**DIRECTIONS FOR THIS TASK:**
State how many lines in the records hold the word "illegalGroupE", giving the number and no other text.

**DATA RECORDS:**

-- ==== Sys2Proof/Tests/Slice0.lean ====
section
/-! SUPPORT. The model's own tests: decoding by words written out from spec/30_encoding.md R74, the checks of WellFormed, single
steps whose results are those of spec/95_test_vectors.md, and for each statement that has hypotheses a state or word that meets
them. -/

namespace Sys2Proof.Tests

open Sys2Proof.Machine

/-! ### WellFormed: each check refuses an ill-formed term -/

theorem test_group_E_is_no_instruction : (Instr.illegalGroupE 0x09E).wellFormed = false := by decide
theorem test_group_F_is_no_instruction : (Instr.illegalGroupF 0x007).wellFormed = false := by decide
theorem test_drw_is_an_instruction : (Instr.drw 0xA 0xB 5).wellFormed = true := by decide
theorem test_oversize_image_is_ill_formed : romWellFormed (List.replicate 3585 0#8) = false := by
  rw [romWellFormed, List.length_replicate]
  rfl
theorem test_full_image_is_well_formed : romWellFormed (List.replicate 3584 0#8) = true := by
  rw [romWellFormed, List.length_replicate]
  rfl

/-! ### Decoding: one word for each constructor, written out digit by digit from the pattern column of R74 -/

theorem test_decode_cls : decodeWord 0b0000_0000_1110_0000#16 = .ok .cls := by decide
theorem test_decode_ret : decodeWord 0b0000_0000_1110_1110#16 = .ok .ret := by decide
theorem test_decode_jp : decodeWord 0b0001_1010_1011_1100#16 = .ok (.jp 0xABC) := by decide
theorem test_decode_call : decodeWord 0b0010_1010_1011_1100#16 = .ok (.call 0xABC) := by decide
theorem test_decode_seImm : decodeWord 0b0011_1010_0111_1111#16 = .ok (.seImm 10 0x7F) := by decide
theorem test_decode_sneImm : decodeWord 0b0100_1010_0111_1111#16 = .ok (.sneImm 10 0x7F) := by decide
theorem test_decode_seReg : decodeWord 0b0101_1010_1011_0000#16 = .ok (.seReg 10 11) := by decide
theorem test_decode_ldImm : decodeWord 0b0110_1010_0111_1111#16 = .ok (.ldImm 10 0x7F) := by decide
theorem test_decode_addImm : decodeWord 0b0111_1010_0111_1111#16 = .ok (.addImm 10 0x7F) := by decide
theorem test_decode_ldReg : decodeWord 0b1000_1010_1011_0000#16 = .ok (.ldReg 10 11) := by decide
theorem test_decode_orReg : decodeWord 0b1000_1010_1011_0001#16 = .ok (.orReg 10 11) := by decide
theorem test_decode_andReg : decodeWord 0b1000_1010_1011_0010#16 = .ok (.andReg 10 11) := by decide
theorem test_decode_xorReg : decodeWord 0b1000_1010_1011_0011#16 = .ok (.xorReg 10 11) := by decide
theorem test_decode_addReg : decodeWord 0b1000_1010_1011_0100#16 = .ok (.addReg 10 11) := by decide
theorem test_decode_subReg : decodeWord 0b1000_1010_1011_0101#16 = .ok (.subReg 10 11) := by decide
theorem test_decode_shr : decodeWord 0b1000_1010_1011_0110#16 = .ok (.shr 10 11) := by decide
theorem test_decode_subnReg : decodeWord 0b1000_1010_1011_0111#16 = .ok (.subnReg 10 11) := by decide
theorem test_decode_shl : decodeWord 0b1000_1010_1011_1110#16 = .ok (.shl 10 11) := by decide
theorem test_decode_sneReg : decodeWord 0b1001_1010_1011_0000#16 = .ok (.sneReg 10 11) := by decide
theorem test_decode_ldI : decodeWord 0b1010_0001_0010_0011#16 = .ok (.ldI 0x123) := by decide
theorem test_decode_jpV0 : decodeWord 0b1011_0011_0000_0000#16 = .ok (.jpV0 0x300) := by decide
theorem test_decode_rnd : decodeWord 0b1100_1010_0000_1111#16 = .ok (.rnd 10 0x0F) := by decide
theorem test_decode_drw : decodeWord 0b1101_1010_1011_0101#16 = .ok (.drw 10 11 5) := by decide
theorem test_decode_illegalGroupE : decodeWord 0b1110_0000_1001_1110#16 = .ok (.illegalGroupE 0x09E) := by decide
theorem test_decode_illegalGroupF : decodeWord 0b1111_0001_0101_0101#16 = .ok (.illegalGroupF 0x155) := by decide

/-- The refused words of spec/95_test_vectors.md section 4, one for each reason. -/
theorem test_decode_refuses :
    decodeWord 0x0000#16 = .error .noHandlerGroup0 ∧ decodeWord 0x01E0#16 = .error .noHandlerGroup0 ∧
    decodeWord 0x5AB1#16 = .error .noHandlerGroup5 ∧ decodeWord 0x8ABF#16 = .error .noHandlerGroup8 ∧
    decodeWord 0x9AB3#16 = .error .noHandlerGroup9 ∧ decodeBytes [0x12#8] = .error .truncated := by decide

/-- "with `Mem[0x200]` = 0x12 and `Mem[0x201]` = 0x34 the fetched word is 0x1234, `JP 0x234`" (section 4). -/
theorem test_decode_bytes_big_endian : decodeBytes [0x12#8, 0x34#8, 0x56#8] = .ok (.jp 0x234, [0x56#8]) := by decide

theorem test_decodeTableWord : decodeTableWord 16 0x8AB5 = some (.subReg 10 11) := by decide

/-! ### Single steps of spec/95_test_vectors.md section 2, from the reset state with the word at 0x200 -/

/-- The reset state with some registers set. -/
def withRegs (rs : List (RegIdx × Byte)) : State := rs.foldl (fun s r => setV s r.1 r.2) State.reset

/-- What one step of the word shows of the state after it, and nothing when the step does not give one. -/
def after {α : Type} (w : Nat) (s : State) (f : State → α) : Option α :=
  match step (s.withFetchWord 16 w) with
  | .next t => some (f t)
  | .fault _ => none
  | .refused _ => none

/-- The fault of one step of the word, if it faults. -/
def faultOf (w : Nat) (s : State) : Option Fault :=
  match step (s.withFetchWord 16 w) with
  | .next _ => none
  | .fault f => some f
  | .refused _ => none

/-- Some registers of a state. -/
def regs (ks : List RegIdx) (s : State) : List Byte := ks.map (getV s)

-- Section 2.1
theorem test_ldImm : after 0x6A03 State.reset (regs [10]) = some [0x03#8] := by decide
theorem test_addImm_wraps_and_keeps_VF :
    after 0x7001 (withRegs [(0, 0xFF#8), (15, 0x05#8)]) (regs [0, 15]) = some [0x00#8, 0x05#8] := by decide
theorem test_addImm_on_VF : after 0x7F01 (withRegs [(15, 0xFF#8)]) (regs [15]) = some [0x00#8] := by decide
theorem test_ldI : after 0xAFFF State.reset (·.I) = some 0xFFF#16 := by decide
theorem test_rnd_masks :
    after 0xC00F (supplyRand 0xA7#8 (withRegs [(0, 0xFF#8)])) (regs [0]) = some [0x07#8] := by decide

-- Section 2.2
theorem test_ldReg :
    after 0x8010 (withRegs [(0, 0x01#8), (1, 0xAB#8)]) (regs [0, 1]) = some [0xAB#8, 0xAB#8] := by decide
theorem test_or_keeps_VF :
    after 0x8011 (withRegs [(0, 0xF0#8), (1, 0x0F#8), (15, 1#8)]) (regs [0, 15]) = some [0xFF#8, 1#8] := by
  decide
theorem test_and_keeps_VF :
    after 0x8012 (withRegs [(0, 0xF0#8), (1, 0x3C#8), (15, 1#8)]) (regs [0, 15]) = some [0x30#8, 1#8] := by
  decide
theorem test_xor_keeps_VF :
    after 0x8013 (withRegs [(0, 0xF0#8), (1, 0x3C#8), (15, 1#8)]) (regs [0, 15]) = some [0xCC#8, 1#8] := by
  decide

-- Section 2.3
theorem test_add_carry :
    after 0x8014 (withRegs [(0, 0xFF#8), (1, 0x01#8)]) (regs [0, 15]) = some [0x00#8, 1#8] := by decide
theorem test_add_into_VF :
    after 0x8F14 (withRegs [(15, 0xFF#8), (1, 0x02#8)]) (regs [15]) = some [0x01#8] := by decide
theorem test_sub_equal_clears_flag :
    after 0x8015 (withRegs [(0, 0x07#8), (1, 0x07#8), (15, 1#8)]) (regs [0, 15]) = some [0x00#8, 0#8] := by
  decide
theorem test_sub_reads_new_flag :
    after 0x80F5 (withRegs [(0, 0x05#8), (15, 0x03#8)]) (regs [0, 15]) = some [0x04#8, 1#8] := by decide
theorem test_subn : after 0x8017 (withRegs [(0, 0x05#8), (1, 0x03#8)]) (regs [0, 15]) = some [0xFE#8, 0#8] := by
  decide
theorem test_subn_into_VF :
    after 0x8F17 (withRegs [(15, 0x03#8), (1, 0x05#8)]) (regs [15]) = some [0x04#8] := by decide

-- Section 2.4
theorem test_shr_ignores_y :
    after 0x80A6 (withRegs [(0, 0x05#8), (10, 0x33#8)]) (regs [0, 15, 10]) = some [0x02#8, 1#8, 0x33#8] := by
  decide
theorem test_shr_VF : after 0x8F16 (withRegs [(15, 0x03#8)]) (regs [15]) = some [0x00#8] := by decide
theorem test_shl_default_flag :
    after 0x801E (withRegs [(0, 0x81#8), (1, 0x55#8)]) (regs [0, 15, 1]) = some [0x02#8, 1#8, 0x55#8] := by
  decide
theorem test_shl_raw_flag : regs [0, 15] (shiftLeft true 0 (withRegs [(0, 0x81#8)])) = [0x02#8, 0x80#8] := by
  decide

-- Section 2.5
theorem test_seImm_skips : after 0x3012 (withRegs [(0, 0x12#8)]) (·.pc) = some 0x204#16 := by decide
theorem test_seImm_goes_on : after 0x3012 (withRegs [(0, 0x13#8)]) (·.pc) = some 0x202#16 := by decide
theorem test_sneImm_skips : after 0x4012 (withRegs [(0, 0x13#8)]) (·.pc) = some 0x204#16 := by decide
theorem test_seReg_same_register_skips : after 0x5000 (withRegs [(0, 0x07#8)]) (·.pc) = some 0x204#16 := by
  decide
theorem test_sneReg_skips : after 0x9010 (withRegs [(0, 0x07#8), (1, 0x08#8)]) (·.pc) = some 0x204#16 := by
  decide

**RESULT BELOW:**
2